# stock tracking



## Steve64 (Jun 28, 2016)

Can someone recommend a good site that i can load up with stock symbols i'm interested in tracking and have email notification when it hit's a high or low etc? I'm looking for an email notification tool in Questrade but don't see one on their site.
thanks in advance


----------



## SixesAndSevens (Dec 4, 2009)

questrade has email notification...what criteria are you looking for?


----------



## Steve64 (Jun 28, 2016)

I would like to pick a stock (XSP.TO for example) and be notified if the stock drops below 33.19 (for example)


----------



## EPS_Investor (Sep 7, 2017)

Stockwatch, been using it for 15 years and it's paid itself off literally a thousand times over. You can make big lists and it sends you updates on news, financials, etc. You can also get house trades and all sort of other tools. The filtering system is the best, I can fire through 1800 small caps within a week just going through the most recent quarters and seeing if they are profitable or not. Gives you a huge edge to finding gems in the rough. But if you just want a list of blue chips or large caps, it works well for that too.


----------



## AltaRed (Jun 8, 2009)

Steve64 said:


> I would like to pick a stock (XSP.TO for example) and be notified if the stock drops below 33.19 (for example)

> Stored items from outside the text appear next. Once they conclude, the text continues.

-- ==== Sys2Proof/Machine/Update.lean ====
section
/-! DEFINITION. Update.lean: field update (R398 to R404), confirmation (R403), image keys (R391) and the repair of flash
sectors (R389). -/
namespace Sys2Proof.Machine

/-- The slot that an update writes: the one the running image does not occupy, slot A in DORMANT (R397). -/
def State.inactive (s : State) : Nat := if s.upd.runHdr = [] then 0 else 1 - s.upd.runSlot

/-- Whether an activation is pending: the newest record is TRIAL with TRIES 0 and names the inactive slot (R400). -/
def State.activationPending (s : State) : Bool :=
  match s.newestRec with
  | some b => brTrial b && brTries b == 0 && brSlot b == s.inactive && s.upd.runHdr != []
  | none => false

/-- A pending activation cancelled (R400): a record names the running slot CONFIRMED. -/
def State.cancelActivation (s : State) : State :=
  let w := s.writeBootRec s.upd.runSlot false 0 0 s.upd.runHdr
  ({ w.2 with upd := { w.2.upd with stage := 0 } }).event Ev.UPD_CANCEL (evSource 13 s.inactive) [.h s.inactive, .w w.1]

/-- Pages of 256 bytes programmed from an offset on both flashes, NVM0 first (R383). -/
def progBoth (why : NvmUse) (off : Nat) (bs : List Byte) : List NvmOp := [0, 1].map fun f => { flash := f, off := off, data := bs, why := why }

/-- A sector erased on both flashes. -/
def eraseBoth (why : NvmUse) (off : Nat) : List NvmOp := [0, 1].map fun f => { flash := f, erase := true, off := off, why := why }

/-- Where a download of header `h` goes on (R400): the first chunk that fails on either flash, 0x200 if the table fails. -/
def State.resumeAt (s : State) (h : List Byte) : Nat :=
  let b := slotBase s.inactive
  let table (f : Nat) := s.flashBytes f (b + 0x200) (hdrTable h)
  if s.flashes.any (fun f => sha384 (table f) != cut h 0x60 48) then 0x200
  else
    match (List.range (hdrChunks h)).find? (fun c => s.flashes.any (fun f => !(chunkMatches (table f) c (s.chunkBytes f s.inactive h c)))) with
    | some c => 0x10000 + 65536 * c
    | none => 0x10000 + hdrBody h

/-- A refused UPDATE_BEGIN (R399): EV_UPD_REFUSED with source and status. -/
def State.refuseBegin (s : State) (r : Req) (status : Nat) : Ans :=
  ((s.flag F.UPD_ALERT_REFUSED).event Ev.UPD_REFUSED (evSource 13 0) [.h (srcBit r.svc), .h status]).ans status

/-- UPDATE_BEGIN of a session (R398 to R400, R404): the header is judged, then the lock, then what runs. While the download it
would disturb is being verified, or its boot record written, the answer is BUSY. What an earlier download still programs no longer counts (R402). -/
def State.beginUpdate (s : State) (r : Req) : Ans :=
  let id := trailerId 128 r
  let h := wordBytes (r.words.take 128)
  match s.headerBad h with
  | some st => s.refuseBegin r st
  | none =>
    if s.upd.stage = 3 ∨ (s.upd.lock.isSome ∧ (s.upd.lock ≠ some id ∨ s.upd.stage ≠ 1)) then s.refuseBegin r St.BUSY
    else if s.upd.trial then s.refuseBegin r 0x47
    else if s.flashes = [] then s.refuseBegin r 0x4D
    else
      let s1 := if s.activationPending then s.cancelActivation else s
      let b := slotBase s.inactive
      let same := s.flashes.all (fun f => s.flashBytes f b 512 == h)
      let next := if same then s1.resumeAt h else 0x200
      let table := match s.flashes with | f :: _ => if same && decide (0x10000 ≤ next) then s.flashBytes f (b + 0x200) (hdrTable h) else [] | [] => []
      let s2 := { s1 with nvmq := s1.nvmq.map (fun (o : NvmOp) => if o.why == NvmUse.chunk then { o with why := NvmUse.header } else o), upd := { s1.upd with
        inflight := 0, lock := some id, lockSvc := r.svc, hdr := h, table := table, buf := [], next := next
        done := if next < 0x10000 then 0 else min (hdrChunks h) ((next - 0x10000) / 65536)
        stage := 1, idleFrom := s.tick, endReset := false, endReq := none } }
      let s3 := if same then s2 else s2.nvmQueue (eraseBoth .header b ++ progBoth .header b h)
      let s4 := if same ∧ next = 0x10000 + hdrBody h then { s3 with upd := { s3.upd with done := hdrChunks h } } else s3
      (s4.event Ev.UPD_BEGIN (evSource 13 0) [.h (srcBit r.svc), .h (hdrVer h), .h next]).ok [wd next]

/-- An update answer with NEXT in word 1 (R398). -/
def State.updAns (s : State) (status detail : Nat) : Ans := { status := status, detail := detail, words := [wd s.upd.next], s := s }

/-- An update request that is refused. -/
def State.updRefused (s : State) (status detail : Nat) : Ans := (s.flag F.UPD_ALERT_REFUSED).updAns status detail

/-- Whether a session holds the update lock in the download stage. -/
def State.holdsLock (s : State) (id : Word) : Bool := s.upd.lock == some id && s.upd.stage == 1

/-- Bytes of the table taken in (R401): with the last of them the table is checked and programmed. -/
def State.takeTable (s : State) (bs : List Byte) : Ans :=
  let t := s.upd.table ++ bs
  if t.length < hdrTable s.upd.hdr then
    ({ s with upd := { s.upd with table := t, next := s.upd.next + bs.length } }).updAns St.OK 0
  else if sha384 t ≠ cut s.upd.hdr 0x60 48 then
    ({ s with upd := { s.upd with table := [], next := 0x200 } }).updRefused 0x4A 0
  else
    (({ s with upd := { s.upd with table := t, next := 0x10000 } }).nvmQueue (progBoth .header (slotBase s.inactive + 0x200) t)).updAns St.OK 0

/-- Bytes of the body taken in, of one chunk (R401): a complete chunk is checked, then its sector erased and programmed on both
flashes. -/
def State.takeBody (s : State) (bs : List Byte) : Ans :=
  let c := (s.upd.next - 0x10000) / 65536
  let buf := s.upd.buf ++ bs
  let next := s.upd.next + bs.length
  if buf.length < chunkLen s.upd.hdr c then ({ s with upd := { s.upd with buf := buf, next := next } }).updAns St.OK 0
  else if ¬ chunkMatches s.upd.table c buf then
    ({ s with upd := { s.upd with buf := [], next := 0x10000 + 65536 * c } }).updRefused 0x49 0
  else
    let off := slotBase s.inactive + 0x10000 + 65536 * c
    (({ s with upd := { s.upd with buf := [], next := next, inflight := s.upd.inflight + 1 } }).nvmQueue
      (eraseBoth .chunk off ++ progBoth .chunk off buf)).updAns St.OK 0

/-- UPDATE_CHUNK of a session (R398, R401): while the hub braces it is answered BUSY (R51). -/
def State.chunk (s : State) (r : Req) : Ans :=
  let n := r.words.length - 6
  let id := trailerId n r
  let s0 := if s.upd.lock = some id then { s with upd := { s.upd with idleFrom := s.tick } } else s
  match r.words.take n with
  | off :: len :: data =>
    let off := off.toNat
    let len := len.toNat
    if len < 4 ∨ 1024 < len ∨ len % 4 ≠ 0 then s0.updRefused St.RANGE 0
    else if data.length * 4 ≠ len then s0.updRefused St.FORMAT 0
    else if ¬ s0.holdsLock id then s0.updRefused 0x4E 0
    else if s.bracingNow then s0.updAns St.BUSY 0
    else if s.flashes = [] then s0.updRefused 0x4D 0
    else if off ≠ s.upd.next then s0.updRefused 0x48 (s.upd.next / 1024)
    else
      let bs := wordBytes data
      let endAt := 0x10000 + hdrBody s.upd.hdr
      if off < 0x10000 then
        if 0x200 + hdrTable s.upd.hdr < off + len then s0.updRefused St.RANGE 0 else s0.takeTable bs
      else if cdiv endAt 4 * 4 < off + len then s0.updRefused St.RANGE 0
      else
        let bs := bs.take (endAt - off)
        let room := chunkLen s.upd.hdr ((off - 0x10000) / 65536) - s.upd.buf.length
        let begins := s.upd.buf = [] || decide (room < bs.length)
        if begins ∧ 2 ≤ s.upd.inflight + b2n (!s.upd.buf.isEmpty) then s0.updAns St.BUSY 0
        else
          let a := s0.takeBody (bs.take room)
          if a.status = St.OK ∧ room < bs.length then a.s.takeBody (bs.drop room) else a
  | _ => s0.updRefused St.FORMAT 0

/-- UPDATE_END of a session (R398, R402): an abort, or the start of the verification, whose response follows it; none is
the answer that waits. -/
def State.endUpdate (s : State) (r : Req) : State × Option Ans :=
  let id := trailerId 1 r
  let w := (r.words.getD 0 0).toNat
  let s0 := if s.upd.lock = some id then { s with upd := { s.upd with idleFrom := s.tick } } else s
  let now (a : Ans) : State × Option Ans := (s, some a)
  if 4 ≤ w then now (s0.updRefused St.FORMAT 0)
  else if ¬ s0.holdsLock id then now (s0.updRefused 0x4E 0)
  else if w.testBit 1 then now ((s0.releaseLock 0).ok [0])
  else if s.flashes = [] then now (s0.updRefused 0x4D 0)
  else if s.upd.done < hdrChunks s.upd.hdr ∨ s.upd.inflight ≠ 0 then now (s0.updRefused 0x4B 0)
  else ({ s0 with upd := { s0.upd with
      stage := 2, endReset := w.testBit 0, endReq := some { src := srcKey r, typ := 0x32, seq := r.seq, port := if r.svc then 2 else r.port, v6 := r.v6 } }
                  net := { s0.net with svcState := if r.svc then 1 else s0.net.svcState } }, none)

/-- The answer to the UPDATE_END that waited, sent to where it came from. -/
def Ans.replyEnd (a : Ans) (e : Resp) : State :=
  let k : Resp := { e with words := a.word0 :: a.words }
  let s1 := if a.status = St.OK then a.s else a.s.countUp F.NSP_MGMT_CNT_REFUSED
  let s2 := s1.sendResp (e.port == 2) k
  { s2 with net := { s2.net with resps := (k :: s2.net.resps).take 64 } }

/-- A verified slot activated (R402): bad sectors are rewritten from the good copy, the boot record is written (TRIAL; CONFIRMED
in DORMANT, where the anti-rollback count is burned as well, R397), the lock is released. The answer follows the record (`State.endAnswer`). -/
def State.activateSlot (s : State) (im : List Byte × List Byte × List Byte × List (Nat × Nat)) : State :=
  let dormant := s.sys.mode == .dormant
  let h := im.1
  let slot := s.inactive
  let s1 := s.nvmQueue (im.2.2.2.flatMap fun b => sectorOps .repair slot h im.2.1 im.2.2.1 b.1 b.2)
  let w := s1.writeBootRec slot (!dormant) 0 0 h
  let s2 := (w.2.event Ev.UPD_VERIFIED (evSource 13 slot) [.h slot, .h (hdrVer h)]).event Ev.UPD_ACTIVATED (evSource 13 slot) [.h slot, .w w.1]
  { s2 with upd := { s2.upd with lock := none, stage := 3, burnTo := if dormant then hdrArb h else s2.upd.burnTo } }

/-- The answer to an UPDATE_END that has led to an activation, once the boot record is written (R402): OK with its SEQ, or UPD_FLASH where no flash took
it. A reset follows 100 ms later where it was asked for, and always in DORMANT (R42). -/
def State.endAnswer (s : State) : State :=
  match s.upd.endReq with
  | some e =>
    let s1 := { s with upd := { s.upd with endReq := none } }
    let dormant := s.sys.mode == .dormant
    if s.upd.stage = 4 then
      let seq := match s.newestRec with | some b => brSeq b | none => 0
      (({ s1 with sys := { s1.sys with
        resetAt := if dormant || s.upd.endReset then some (s.tick + 200000) else s1.sys.resetAt
        updReset := if dormant then true else s1.sys.updReset } }).ok [wd seq]).replyEnd e
    else if s.upd.stage = 0 then (s1.flag F.UPD_ALERT_REFUSED |>.ans 0x4D).replyEnd e
    else s
  | none => s

/-- NVM_OPERATION_COMPLETE (R382): work on a flash ends; an UPDATE_END that waited for it is answered (R402). -/
def execNvmOperationComplete (res : NvmEnd) (s : State) : Host.Outcome State Fault Refusal := .next (s.nvmEvent res).endAnswer

/-- UPDATE_VERIFY_COMPLETE (R402): the slot read back from both flashes is valid, or fails on both. -/
def execUpdateVerifyComplete (s : State) : Host.Outcome State Fault Refusal :=
  match s.upd.endReq with
  | none => .next s
  | some e =>
    if s.upd.stage ≠ 2 ∨ ¬ s.sys.steward then .next s
    else
      match s.slotImage s.inactive with
      | some im => .next (s.activateSlot im)
      | none => .next ((({ s with upd := { s.upd with stage := 1, endReq := none } }).flag F.UPD_ALERT_REFUSED).ans 0x4C |>.replyEnd e)

/-- UPDATE_LOCK_TIMEOUT (R399): 60 s without CHUNK or END from the holder; bracing pauses the count. -/
def execUpdateLockTimeout (s : State) : Host.Outcome State Fault Refusal :=
  .next (if s.upd.lock.isSome ∧ s.upd.stage = 1 ∧ ¬ s.bracingNow ∧ s.upd.idleFrom + 120000000 ≤ s.tick then s.releaseLock 1 else s)

/-- A running TRIAL image confirmed (R403): the record names the running slot CONFIRMED, the burns of R390 follow it. -/
def State.confirm (s : State) (auto : Bool) : State :=
  let w := s.writeBootRec s.upd.runSlot false 0 0 s.upd.runHdr
  (({ w.2 with upd := { w.2.upd with trial := false, burnTo := hdrArb s.upd.runHdr } }).put F.UPD_STAT_TRIES 0).event Ev.UPD_CONFIRMED (evSource 13 s.upd.runSlot)
    [.h s.upd.runSlot, .h (b2n auto)]

/-- A CONFIRM write (R403): refused while the running image is not TRIAL. -/
def State.updConfirm (s : State) : Option State := if s.upd.trial then some (s.confirm false) else none

/-- UPD_CONFIRM (R403). -/
def execUpdConfirm (s : State) : Host.Outcome State Fault Refusal := .next (if s.served then s.updConfirm.getD (s.flag F.UPD_ALERT_WR_REFUSED) else s)

/-- Ticks of RUN before an automatic confirmation (R403). -/
def State.confirmTicks (s : State) : Nat := s.get F.UPD_CFG_CONFIRM_S * Config.second

/-- AUTO_CONFIRM (R403): CONFIRM_S seconds of RUN have passed. -/
def execAutoConfirm (s : State) : Host.Outcome State Fault Refusal :=
  match s.upd.runFrom with
  | some t =>
    .next (if s.upd.trial ∧ s.on F.UPD_CFG_AUTO_CONFIRM ∧ s.sys.mode = .run ∧ s.sys.steward ∧ t + s.confirmTicks ≤ s.tick then s.confirm true else s)
  | none => .next s

/-- A CANCEL write (R406): refused where no activation is pending. -/
def State.updCancel (s : State) : Option State := if s.activationPending then some s.cancelActivation else none

/-- UPD_CANCEL (R400, R406). -/
def execUpdCancel (s : State) : Host.Outcome State Fault Refusal := .next (if s.served then s.updCancel.getD (s.flag F.UPD_ALERT_WR_REFUSED) else s)

/-- Revoke bits of image keys (R391): refused for the slot of the running image, and where no valid slot would be left. -/
def State.revokeImage (s : State) (mask : BitVec 4) : Option State :=
  let runs := s.upd.runHdr != [] && mask.toNat.testBit (hdrKey s.upd.runHdr)
  let left := (List.range 4).any (fun i => s.imageKeyOk i && !(mask ||| s.pwr.ikBurn).toNat.testBit i)
  if runs ∨ ¬ left then none else some (s.burnImageKeys mask)

/-- IMAGE_KEY_REVOKE (R391): refused, it sets UPD_ALERT.WR_REFUSED. -/
def execImageKeyRevoke (mask : BitVec 4) (s : State) : Host.Outcome State Fault Refusal :=
  .next (if s.served then (s.revokeImage mask).getD (s.flag F.UPD_ALERT_WR_REFUSED) else s)

/-- NVM_SECTOR_REPAIR (R389): after RUN has begun, the first bad sector of the running slot on a flash is rewritten from the good
copy. -/
def execNvmSectorRepair (flash : Nat) (s : State) : Host.Outcome State Fault Refusal :=
  if ¬ s.running ∨ ¬ s.sys.steward ∨ s.nvmq.any (fun o => o.why == .repair && o.flash == flash) then .next s
  else
    match s.slotImage s.upd.runSlot with
    | some im =>
      match im.2.2.2.find? (fun b => b.1 == flash) with
      | some b => .next (s.nvmQueue (sectorOps .repair s.upd.runSlot im.1 im.2.1 im.2.2.1 b.1 b.2))
      | none => .next s
    | none => .next s

end Sys2Proof.Machine
end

I'd be surprised Questrade did not have a text or email Alert system for price alerts on selected stocks. BMOIL and Scotia iTrade has it.


----------



## RBull (Jan 20, 2013)

AltaRed said:


> I'd be surprised Questrade did not have a text or email Alert system for price alerts on selected stocks. BMOIL and Scotia iTrade has it.


I agree. Seems basic. I can confirm RBCDI has it too.


----------